What you are asked to do:
What you should write out is every line from the one containing "Lane), NextFrame s i f more →" to the end of the data, exactly and with nothing else.

+++ Data in this exercise

/-- A RESULT that matches an outstanding entry by step ID and tag is judged (R75). The member takes the worse verdict,
one more result and the statistic value (R76). The lane's verdict record counts the result under its verdict, each
count stopping at 65535, and takes the worse verdict (R120), the result's first failure where it has none (R121), and
the latch for a critical failure (R122). A STREAM step offers a COPY with the result's own verdict and the member's
new count (R84, R85), a final result makes the member ANSWERED and removes its entry (R77), and the step closes
COMPLETE when nobody else owes (R60). -/
def Obligations.MatchedResultIsJudged : Prop :=
  ∀ (s : State) (i : LaneId) (f : RxFrame) (more : List RxFrame) (e : OutEntry) (n : StepRecord) (m : Member)
    (g : Findings) (final : Bool),
    NextFrame s i f more → Lawful s → f.framing = .app → f.kind = 0x11#8 →
    e ∈ (s.lane i).outstanding → halfAt f.payload 0 = e.stepId → n = s.record e.record →
    byteAt f.payload 2 = n.tag → n.members[i] = some m → final = (byteAt f.payload 3 == 0x01#8) →
    g = judge s.limits n.limitGroup n.tag n.statEntry (resultOfPayload f.payload) →
    ∃ t, exec .result s = .next t
      ∧ t =
        { s with
          pointer := i, lanes := t.lanes, records := t.records, freeOrder := t.freeOrder
          closing := t.closing, bulk := t.bulk, bulkDrops := t.bulkDrops }
      ∧ (∀ j, j ≠ i → t.lane j = s.lane j)
      ∧ (∀ r', r' ≠ e.record → t.record r' = s.record r')
      ∧ t.lane i =
        { s.lane i with
          rxBuffer := more
          outstanding :=
            if final then (s.lane i).outstanding.filter fun e' => e'.record ≠ e.record
            else (s.lane i).outstanding
          board :=
            { verdict := worseOf (s.lane i).board.verdict g.verdict
              passCount := countedIf (g.verdict == .pass) 65535 (s.lane i).board.passCount
              marginalCount := countedIf (g.verdict == .marginal) 65535 (s.lane i).board.marginalCount
              failCount := countedIf (g.verdict == .fail) 65535 (s.lane i).board.failCount
              firstFailure :=
                if g.verdict = .fail ∧ (s.lane i).board.firstFailure = none then
                  g.firstFailure.map fun first => .judged e.stepId n.tag first.1 first.2
                else (s.lane i).board.firstFailure
              latch := (s.lane i).board.latch || g.critical } }
      ∧ (t.record e.record).members = n.members.set i (some
          { outcome := if final then .answered else .partialAnswer
            verdict := worseOf m.verdict g.verdict
            count := if m.count < 255 then m.count + 1 else m.count
            stat := g.stat.or m.stat })
      ∧ (∃ u, (if n.stream then BulkOffered s u (.copy i g.verdict
              (if m.count < 255 then m.count + 1 else m.count) f.payload)
            else u.bulk = s.bulk ∧ u.bulkDrops = s.bulkDrops)
          ∧ t.bulkDrops = u.bulkDrops
          ∧ (if final = true ∧ (∀ j, j ≠ i → n.owes j = false) then
              t.record e.record =
                  { n with
                    members := (t.record e.record).members, state := (t.record e.record).state
                    deadline := none, cause := some .complete }
                ∧ ClosedInto { s with bulk := u.bulk } t [e.record]
            else
              t.record e.record = { n with members := (t.record e.record).members }
                ∧ t.bulk = u.bulk ∧ t.closing = s.closing ∧ t.freeOrder = s.freeOrder))

/-- A RESULT that finds no entry is STRAY, or LATE while a closed step still carries its ID; one whose tag is not its
step's is BAD_TAG and STRAY; neither is judged, and each is offered upstream as a TEXT report. A TEXT, and any frame
recorded in LOADER framing, is offered under class TEXT or LOADER. -/
def Obligations.UnjudgedFramesGoUpstreamAsText : Prop :=
  ∀ (s : State) (i : LaneId) (f : RxFrame) (more : List RxFrame) (l : Lane), NextFrame s i f more →
    l = { s.lane i with rxBuffer := more } →
    (f.framing = .app → f.kind = 0x11#8 →
        (∀ e ∈ (s.lane i).outstanding, e.stepId ≠ halfAt f.payload 0) → ∃ t, exec .result s = .next t
          ∧ (if ∃ r, (s.record r).state ≠ .opened ∧ (s.record r).stepId = some (halfAt f.payload 0) then
              t = { s.withLane i (flagged (flagged l .stray) .late) with
                pointer := i, bulk := t.bulk, bulkDrops := t.bulkDrops }
              ∧ BulkOffered s t (.text i .late 0x11#8 f.seq f.payload)
            else
              t = { s.withLane i (flagged l .stray) with
                pointer := i, bulk := t.bulk, bulkDrops := t.bulkDrops }
              ∧ BulkOffered s t (.text i .stray 0x11#8 f.seq f.payload)))
      ∧ (∀ e ∈ (s.lane i).outstanding, OwingLaw s → TableLaw s → f.framing = .app → f.kind = 0x11#8 →
          e.stepId = halfAt f.payload 0 → byteAt f.payload 2 ≠ (s.record e.record).tag →
          ∃ t, exec .result s = .next t
          ∧ t = { s.withLane i (flagged (flagged l .badTag) .stray) with
            pointer := i, bulk := t.bulk, bulkDrops := t.bulkDrops }
          ∧ BulkOffered s t (.text i .stray 0x11#8 f.seq f.payload))
      ∧ ((f.framing = .loader ∨ f.kind = 0x12#8) → ∃ t, exec .text s = .next t
          ∧ t = { s.withLane i l with pointer := i, bulk := t.bulk, bulkDrops := t.bulkDrops }
          ∧ BulkOffered s t
              (.text i (if f.framing = .loader then .loader else .text) f.kind f.seq f.payload))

++++++

Output of the exercise:
  ∀ (s : State) (i : LaneId) (f : RxFrame) (more : List RxFrame) (l : Lane), NextFrame s i f more →
    l = { s.lane i with rxBuffer := more } →
    (f.framing = .app → f.kind = 0x11#8 →
        (∀ e ∈ (s.lane i).outstanding, e.stepId ≠ halfAt f.payload 0) → ∃ t, exec .result s = .next t
          ∧ (if ∃ r, (s.record r).state ≠ .opened ∧ (s.record r).stepId = some (halfAt f.payload 0) then
              t = { s.withLane i (flagged (flagged l .stray) .late) with
                pointer := i, bulk := t.bulk, bulkDrops := t.bulkDrops }
              ∧ BulkOffered s t (.text i .late 0x11#8 f.seq f.payload)
            else
              t = { s.withLane i (flagged l .stray) with
                pointer := i, bulk := t.bulk, bulkDrops := t.bulkDrops }
              ∧ BulkOffered s t (.text i .stray 0x11#8 f.seq f.payload)))
      ∧ (∀ e ∈ (s.lane i).outstanding, OwingLaw s → TableLaw s → f.framing = .app → f.kind = 0x11#8 →
          e.stepId = halfAt f.payload 0 → byteAt f.payload 2 ≠ (s.record e.record).tag →
          ∃ t, exec .result s = .next t
          ∧ t = { s.withLane i (flagged (flagged l .badTag) .stray) with
            pointer := i, bulk := t.bulk, bulkDrops := t.bulkDrops }
          ∧ BulkOffered s t (.text i .stray 0x11#8 f.seq f.payload))
      ∧ ((f.framing = .loader ∨ f.kind = 0x12#8) → ∃ t, exec .text s = .next t
          ∧ t = { s.withLane i l with pointer := i, bulk := t.bulk, bulkDrops := t.bulkDrops }
          ∧ BulkOffered s t
              (.text i (if f.framing = .loader then .loader else .text) f.kind f.seq f.payload))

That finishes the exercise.